[[ DATA PROVIDED, beginning ]]

-- ==== Sys2Proof/Machine/Layout.lean ====
section
/-! DEFINITION. The byte layouts of what the controller sends: replies and notices (R182, R184, R187, Tables 10.6, 10.8, 10.10, 10.11) and Station Link records (Tables 10.9, 10.12). A body that section 10.6 does not lay out follows R187 (7) as log 15 reads it. -/

namespace Sys2Proof.Machine

/-! ### Codes of named values (R187 (3): the place in the defining table or list, from 1) -/

def MixerState.code : MixerState → Nat
  | .idle => 1 | .charging => 2 | .mixing => 3 | .pouring => 4 | .stepWait => 5 | .held => 6 | .lockout => 7
  | .discharging => 8

def Stage.code : Stage → Nat
  | .ash => 1 | .cement => 2 | .liquids => 3 | .mix => 4 | .pour => 5 | .discharging => 6

/-- A stage by its place in the list of R37 (2); BATCH_END (R37 (11)) is none of them, and the model codes it 6, after
the five stages: DESIGN CHOICE (log 51). -/
def Saved.code : Saved → Nat
  | .stage st => st.code
  | .batchEnd => 6

def Component.code : Component → Nat
  | .ash => 1 | .cement => 2 | .chelant => 3 | .water => 4

def Channel.code : Channel → Nat
  | .ash => 1 | .weighing => 2 | .discharge => 3 | .chelant => 4 | .water => 5 | .reject => 6

def Drive.code : Drive → Nat
  | .stopped => 1 | .agitate => 2 | .mix => 3

/-- Table 4.1 in order; Table 4.2 adds POWER_LOSS, which the model codes 11, after the ten causes: DESIGN CHOICE (log 51). -/
def HoldCause.code : HoldCause → Nat
  | .underdose => 1 | .overdose => 2 | .feederTimeout => 3 | .scaleTimeout => 4 | .meterTimeout => 5
  | .motorOverload => 6 | .tagFail => 7 | .noMold => 8 | .transitFull => 9 | .operator => 10 | .powerLoss => 11

def SecondCause.code : SecondCause → Nat
  | .potLife => 1 | .motorOverload => 2 | .powerLoss => 3

def EndCause.code : EndCause → Nat
  | .complete => 1 | .shortBatch => 2 | .potLife => 3 | .abandoned => 4 | .lockout => 5

def ShuttleState.code : ShuttleState → Nat
  | .idle => 1 | .moving => 2 | .waitingDoor => 3 | .faulted => 4

def ShuttleReason.code : ShuttleReason → Nat
  | .notConfirmed => 1 | .doorTimeout => 2

def BayState.code : BayState → Nat
  | .absent => 1 | .empty => 2 | .filling => 3 | .sealPending => 4 | .sealing => 5 | .sealed => 6 | .unsealing => 7
  | .unloading => 8 | .breached => 9

def SeqStep.code : SeqStep → Nat
  | .close => 1 | .lock => 2 | .condition => 3 | .cool => 4 | .unlock => 5 | .doorOpen => 6

def DoorFlag.code : DoorFlag → Nat
  | .closed => 1 | .opened => 2 | .unknown => 3

def LatchFlag.code : LatchFlag → Nat
  | .engaged => 1 | .released => 2 | .unknown => 3

def ReadyFlag.code : ReadyFlag → Nat
  | .ready => 1 | .notReady => 2 | .unknown => 3

def AlignerState.code : AlignerState → Nat
  | .unbound => 1 | .syncing => 2 | .locked => 3 | .blind => 4 | .mismatch => 5

def CastState.code : CastState → Nat
  | .transit => 1 | .curing => 2 | .releasable => 3 | .overdue => 4 | .held => 5 | .strayed => 6

def Entry.code : Entry → Nat
  | .nonexistent => 1 | .unusable => 2 | .free => 3 | .reserved _ _ => 4 | .occupied _ => 5

def MixerChoice.code : MixerChoice → Nat
  | .a => 1 | .b => 2 | .any => 3

/-- A = 1, B = 2. -/
def mixerCode : Mixer → Nat
  | .a => 1 | .b => 2

def LotState.code : LotState → Nat
  | .opened => 1 | .closed _ => 2

/-- The close rank, present when CLOSED (R6 (5)). -/
def LotState.rank? : LotState → Option Nat
  | .opened => none
  | .closed r => some r

def PotLife.code : PotLife → Nat
  | .notStarted => 1 | .running _ => 2 | .stopped => 3

/-- The expiry of a RUNNING timer. -/
def PotLife.expiry? : PotLife → Option Nat
  | .notStarted => none
  | .running e => some e
  | .stopped => none

/-- R60 (7): holder, place 1, place 2, neither, in one byte. The rule lists the grant holder, a place that is 1 or 2, and
neither, and does not say how they are coded: DESIGN CHOICE (log 51). -/
def ScaleStanding.code : ScaleStanding → Nat
  | .holder => 1 | .first => 2 | .second => 3 | .neither => 4

def CertificateKind.code : CertificateKind → Nat
  | .release => 1 | .discard => 2

/-- Table 10.2. -/
def Reason.code : Reason → Nat
  | .full => 1 | .duplicate => 2 | .noLot => 3 | .noClass => 4 | .wetLot => 5 | .overScale => 6 | .overMixer => 7
  | .range => 8 | .inUse => 9 | .busy => 10 | .state => 11 | .running => 12 | .noSuch => 13 | .notReleasable => 14
  | .clockBack => 15 | .unknownKind => 16 | .malformed => 17

/-- R187 (4): the first member is bit 0. -/
def setCode : List Bool → Nat
  | [] => 0
  | b :: rest => (if b then 1 else 0) + 2 * setCode rest

/-- Table 8.3 in order. -/
def CastCauses.code (h : CastCauses) : Nat := setCode [h.dose, h.gap, h.dry, h.record, h.clock]

/-- Table 8.4 in order; FORCED stands ninth and only a certificate holds it. -/
def flagsCode (f : CastFlags) (forced : Bool) : Nat :=
  setCode [f.overdue, f.overheat, f.massOff, f.untagged, f.blind, f.breached, f.outage, f.assessed, forced]

/-! ### Fields with presence bits (R187 (5), (7)) -/

/-- Part of a body: the presence bits of its optional fields, in order, and its bytes. -/
structure Enc where
  bits  : List Bool
  bytes : List Byte
  deriving DecidableEq, Repr

/-- Bytes with no optional field. -/
def Enc.raw (l : List Byte) : Enc := { bits := [], bytes := l }

/-- A number of `n` bytes. -/
def Enc.u (n v : Nat) : Enc := Enc.raw (be n v)

/-- A signed number of `n` bytes. -/
def Enc.i (n : Nat) (v : Int) : Enc := Enc.raw (beInt n v)

/-- A yes-or-no field. -/
def Enc.flag (v : Bool) : Enc := Enc.raw (boolByte v)

/-- Parts one after another. -/
def Enc.cat (l : List Enc) : Enc := { bits := l.flatMap (·.bits), bytes := l.flatMap (·.bytes) }

/-- An optional part: its presence bit, then the part at its full width, sent as 0 where absent. `blank` gives the
width. -/
def Enc.opt {α : Type} (o : Option α) (blank : α) (f : α → Enc) : Enc :=
  match o with
  | some v => { bits := true :: (f v).bits, bytes := (f v).bytes }
  | none =>
    { bits := false :: (f blank).bits.map (fun _ => false), bytes := (f blank).bytes.map (fun _ => 0#8) }

/-- An optional number of `n` bytes. -/
def Enc.optU (n : Nat) (o : Option Nat) : Enc := Enc.opt o 0 (Enc.u n)

/-- A list behind its count byte. -/
def Enc.list {α : Type} (l : List α) (f : α → Enc) : Enc := Enc.cat (Enc.u 1 l.length :: l.map f)

/-- Presence bits in bytes, the first bit 0 of the first byte. -/
def packBits : List Bool → List Byte
  | [] => []
  | a :: b :: c :: d :: e :: f :: g :: h :: rest => be 1 (setCode [a, b, c, d, e, f, g, h]) ++ packBits rest
  | l => be 1 (setCode l)

/-- A whole body: the presence bytes, then the fields. -/
def Enc.body (e : Enc) : List Byte := packBits e.bits ++ e.bytes

/-! ### Records inside bodies -/

/-- Seconds left to a time on the oscillator. -/
def leftTo (now : Nat) (t : Nat) : Nat := t - now

def encTargets (t : Targets) : Enc := Enc.cat [Enc.u 2 t.ash, Enc.u 2 t.cement, Enc.i 2 t.water, Enc.u 2 t.chelant]

/-- Table 2.1 in order. An absent bay list, to which R187 (5) gives no full width, is sent as one count byte 0 with its
presence bit clear (log 15). -/
def encOrder (o : Order) : Enc :=
  Enc.cat [Enc.u 2 o.number, Enc.u 2 o.lot, Enc.u 1 o.cls, Enc.u 1 o.count, Enc.u 1 o.choice.code,
    Enc.opt o.bays [] (fun l => Enc.list l (Enc.u 1)), Enc.flag o.step, encTargets o.targets, Enc.u 2 o.mass]

/-- R6 in order. -/
def encLot (l : Lot) : Enc :=
  Enc.cat [Enc.u 2 l.number, Enc.u 2 l.moisture, Enc.u 1 l.band, Enc.u 1 l.state.code, Enc.optU 1 l.state.rank?]

/-- Table 1.1 in order. -/
def encClass (r : ClassRecord) : Enc := Enc.raw (classBytes r)

/-- A class record whose widths stand for an absent one (R5). Its placement list is sent as one count byte 0, the other
fields as zeros (log 15). -/
def blankClass : ClassRecord :=
  { cement := 0, chloride0 := 0, chloride1 := 0, chloride2 := 0, chloride3 := 0, water := 0, chelant := 0, castMass := 0,
    moldMatch := 0, moldMask := 0, mixTime := 0, potLife := 0, datum := 0, cap := 0, minHumidity := 0, target := 0,
    minAge := 0, maxAge := 0, gapAllow := 0, dryAllow := 0, placement := [] }

def encActuals (a : Actuals) : Enc :=
  Enc.cat [Enc.optU 2 a.ash, Enc.optU 2 a.cement, Enc.optU 2 a.chelant, Enc.optU 2 a.water]

/-- Table 2.3 in order. -/
def encBatch (r : BatchRecord) : Enc :=
  Enc.cat [Enc.u 2 r.id, Enc.optU 2 r.order, Enc.optU 2 r.lot, Enc.optU 1 r.cls, Enc.optU 1 (r.mixer.map mixerCode),
    encTargets r.targets, Enc.u 2 r.mass, encActuals r.actuals, Enc.list r.reservation (Enc.u 2), Enc.u 1 r.poured,
    Enc.u 2 r.rejected, Enc.flag r.doseDeviation, Enc.flag r.stepped, Enc.flag r.damaged, Enc.optU 4 r.start,
    Enc.optU 4 r.endTime, Enc.optU 1 (r.endCause.map EndCause.code), Enc.u 1 r.live]

/-- Table 4.2 in order. -/
def encHold (h : HoldRecord) : Enc :=
  Enc.cat [Enc.u 1 h.cause.code, Enc.optU 1 (h.component.map Component.code), Enc.u 1 h.stage.code, Enc.optU 2 h.dosed,
    Enc.u 1 h.poured, Enc.u 4 h.time]

/-- A hold record whose widths stand for an absent one. -/
def blankHold : HoldRecord :=
  { cause := .powerLoss, component := none, stage := .ash, dosed := none, poured := 0, time := 0 }

def encMarker (m : Marker) : Enc := Enc.cat [Enc.u 1 m.slot, Enc.u 2 m.batch, Enc.u 1 m.stage.code]

/-- R60 (4). -/
def encDelivery (now : Nat) (d : Delivery) : Enc :=
  Enc.cat [Enc.u 1 d.channel.code, Enc.u 2 d.amount, Enc.optU 2 (d.limit.map (leftTo now))]

/-- R60 (1) to (10) in order. Where no batch record stands (IDLE, or its slot freed) the targets, the actuals and the casts
poured are marked absent, and the contents, which R54 takes as 0 from absent actuals, are sent as a present 0: the model's
choice (log 52). -/
def encMixer (i : MixerInfo) : Enc :=
  let q := i.sequencer
  Enc.cat [
    Enc.u 1 q.state.code, Enc.optU 1 (q.stage.map Stage.code), Enc.optU 1 (q.saved.map Saved.code), Enc.u 1 q.drive.code,
    Enc.optU 1 (q.batch.map (·.slot)), Enc.optU 2 (q.batch.map (·.id)), Enc.optU 2 (i.record.bind (·.order)),
    Enc.optU 1 (q.component.map Component.code), Enc.u 2 q.dosed, Enc.flag q.topUp, Enc.u 2 q.cementInDrum,
    Enc.opt q.delivery { channel := .ash, amount := 0, limit := none } (encDelivery i.now),
    Enc.opt (i.record.map (·.targets)) { ash := 0, cement := 0, water := 0, chelant := 0 } encTargets,
    encActuals ((i.record.map (·.actuals)).getD { ash := none, cement := none, chelant := none, water := none }),
    Enc.u 2 i.contents,
    Enc.u 1 q.potLife.code, Enc.optU 2 (q.potLife.expiry?.map (leftTo i.now)), Enc.optU 2 (q.mixTimer.map (leftTo i.now)),
    Enc.u 1 i.standing.code, Enc.optU 1 i.castIndex, Enc.optU 1 (i.record.map (·.poured)),
    Enc.opt q.pendingHold { cause := .operator, component := none }
      (fun p => Enc.cat [Enc.u 1 p.cause.code, Enc.optU 1 (p.component.map Component.code)]),
    Enc.flag q.pendingExpiry, Enc.flag q.blocked, Enc.opt q.hold blankHold encHold,
    Enc.opt q.lockout { second := .powerLoss, time := 0 } (fun l => Enc.cat [Enc.u 1 l.second.code, Enc.u 4 l.time]),
    Enc.opt i.marker { slot := 0, batch := 0, stage := .ash } encMarker]

/-- The bay part of R98 and the aligner part of R140, in order. The bay state, an item of Table 6.1 and a field of Table
6.2, stands once, at its place in Table 6.1 (log 15). -/
def encBay (i : BayInfo) : Enc :=
  let c := i.controller
  let g := i.settings
  let a := i.aligner
  Enc.cat [
    Enc.u 1 g.state.code, Enc.optU 1 (c.step.map SeqStep.code), Enc.optU 2 (c.deadline.map (leftTo i.now)),
    Enc.flag c.readyWanted, Enc.u 1 g.levels, Enc.u 1 g.slots, Enc.list g.fillOrder (Enc.u 2), Enc.u 2 g.period,
    Enc.u 1 g.cutLimit, Enc.flag g.autoSeal, Enc.u 2 g.settle, Enc.u 2 g.coolDown, Enc.u 1 c.door.code, Enc.u 1 c.latch.code,
    Enc.u 1 c.ready.code, Enc.u 1 (if c.conditioning then 1 else 2), Enc.u 1 i.free, Enc.u 1 i.unusable,
    Enc.u 1 i.nonexistent, Enc.u 1 i.reserved, Enc.cat (i.casts.map (Enc.u 1)),
    Enc.optU 1 (i.binding.map (·.address)), Enc.optU 4 (i.binding.map (·.serial)),
    Enc.u 1 a.state.code, Enc.optU 1 (a.expected.map (·.toNat)), Enc.optU 1 (a.candidate.map (·.toNat)), Enc.u 1 a.run,
    Enc.u 1 g.cutLimit, Enc.opt (a.lastGood.map (·.1)) 0 (Enc.i 2), Enc.optU 2 (a.lastGood.map (·.2)),
    Enc.optU 2 (a.lateTimer.map (leftTo i.now)), Enc.flag a.misinserted, Enc.u 2 a.counters.accepted.toNat,
    Enc.u 2 a.counters.lost.toNat, Enc.u 2 a.counters.misinserted.toNat, Enc.u 2 a.counters.late.toNat,
    Enc.u 2 a.counters.substituted.toNat, Enc.optU 1 (i.binding.map (·.address)), Enc.optU 4 (i.binding.map (·.serial)),
    Enc.optU 4 a.offered]

/-- Position, bay, level, slot and status of a position entry (R143). -/
def placeBytes (p : Nat) (e : Entry) : List Byte :=
  be 2 p ++ be 1 ((p - 1) / 24 + 1) ++ be 1 ((p - 1) % 24 / 6 + 1) ++ be 1 ((p - 1) % 6 + 1) ++ be 1 e.code

/-- Table 10.10 from offset 2. -/
def castBytes (i : CastInfo) : List Byte :=
  match i.entry with
  | .occupied c =>
    let f := i.figures.getD { target := 0, lacking := 0, minAgeLeft := 0, maxAgeLeft := 0, gapAllow := 0, dryAllow := 0 }
    placeBytes i.position i.entry ++ be 1 c.slot ++ be 2 c.batch ++ be 1 (setCode [c.placed.isSome, i.figures.isSome]) ++
    be 3 c.id ++ be 2 c.order ++ be 2 c.lot ++ be 1 c.cls ++ be 4 c.pourTime ++ be 4 (c.placed.getD 0) ++ be 2 c.mass ++
    be 4 c.maturity ++ be 4 c.gap ++ be 4 c.dry ++ be 2 c.substituted ++ be 1 c.state.code ++ be 1 c.causes.code ++
    be 2 (flagsCode c.flags false) ++ be 4 i.age ++ be 4 f.target ++ be 4 f.lacking ++ be 4 f.minAgeLeft ++
    be 4 f.maxAgeLeft ++ be 2 f.gapAllow ++ be 2 f.dryAllow ++ be 1 i.bayState.code ++ be 1 i.aligner.code
  | .reserved slot batch => placeBytes i.position i.entry ++ be 1 slot ++ be 2 batch ++ be 1 0
  | .nonexistent => placeBytes i.position i.entry ++ be 4 0
  | .unusable => placeBytes i.position i.entry ++ be 4 0
  | .free => placeBytes i.position i.entry ++ be 4 0

/-- Table 10.11 from offset 2. -/
def certificateBytes (c : Certificate) : List Byte :=
  be 1 c.kind.code ++ be 3 c.cast ++ be 2 c.order ++ be 2 c.batch ++ be 2 c.lot ++ be 1 c.cls ++ be 2 c.position ++
  be 1 c.state.code ++ be 1 (setCode [c.placed.isSome]) ++ be 4 c.pourTime ++ be 4 (c.placed.getD 0) ++ be 4 c.removed ++
  be 2 c.mass ++ be 4 c.maturity ++ be 4 c.age ++ be 4 c.gap ++ be 4 c.dry ++ be 2 c.substituted ++
  be 2 (flagsCode c.flags c.forced) ++ be 1 c.causes.code

def encTransit (e : TransitEntry) : Enc :=
  Enc.cat [Enc.u 3 e.cast, Enc.u 2 e.position, Enc.u 1 (mixerCode e.station), Enc.u 1 (if e.written then 2 else 1)]

/-- R185 (1) to (8) in order. -/
def encStatus (i : StatusInfo) : Enc :=
  Enc.cat [
    Enc.flag i.overrun, Enc.u 1 i.notices, Enc.u 4 i.clock, Enc.u 1 i.mixerA.code, Enc.u 1 i.mixerB.code,
    Enc.optU 2 i.batchA, Enc.optU 2 i.batchB, Enc.u 1 i.shuttle.code, Enc.list i.transit encTransit, Enc.u 1 i.orders,
    Enc.u 1 i.batches, Enc.flag i.hunting,
    Enc.cat (i.bays.map fun b => Enc.cat [Enc.u 1 b.1.code, Enc.u 1 b.2.code]), Enc.cat (i.casts.map (Enc.u 2)),
    Enc.list i.strayed (fun c => Enc.cat [Enc.u 3 c.1, Enc.u 2 c.2]), Enc.flag i.more]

[[ DATA PROVIDED, end ]]

Retype exactly the lines from the start of the entries through the one with "def MixerState.code : MixerState → Nat"; include both ends.

-- ==== Sys2Proof/Machine/Layout.lean ====
section
/-! DEFINITION. The byte layouts of what the controller sends: replies and notices (R182, R184, R187, Tables 10.6, 10.8, 10.10, 10.11) and Station Link records (Tables 10.9, 10.12). A body that section 10.6 does not lay out follows R187 (7) as log 15 reads it. -/

namespace Sys2Proof.Machine

/-! ### Codes of named values (R187 (3): the place in the defining table or list, from 1) -/

def MixerState.code : MixerState → Nat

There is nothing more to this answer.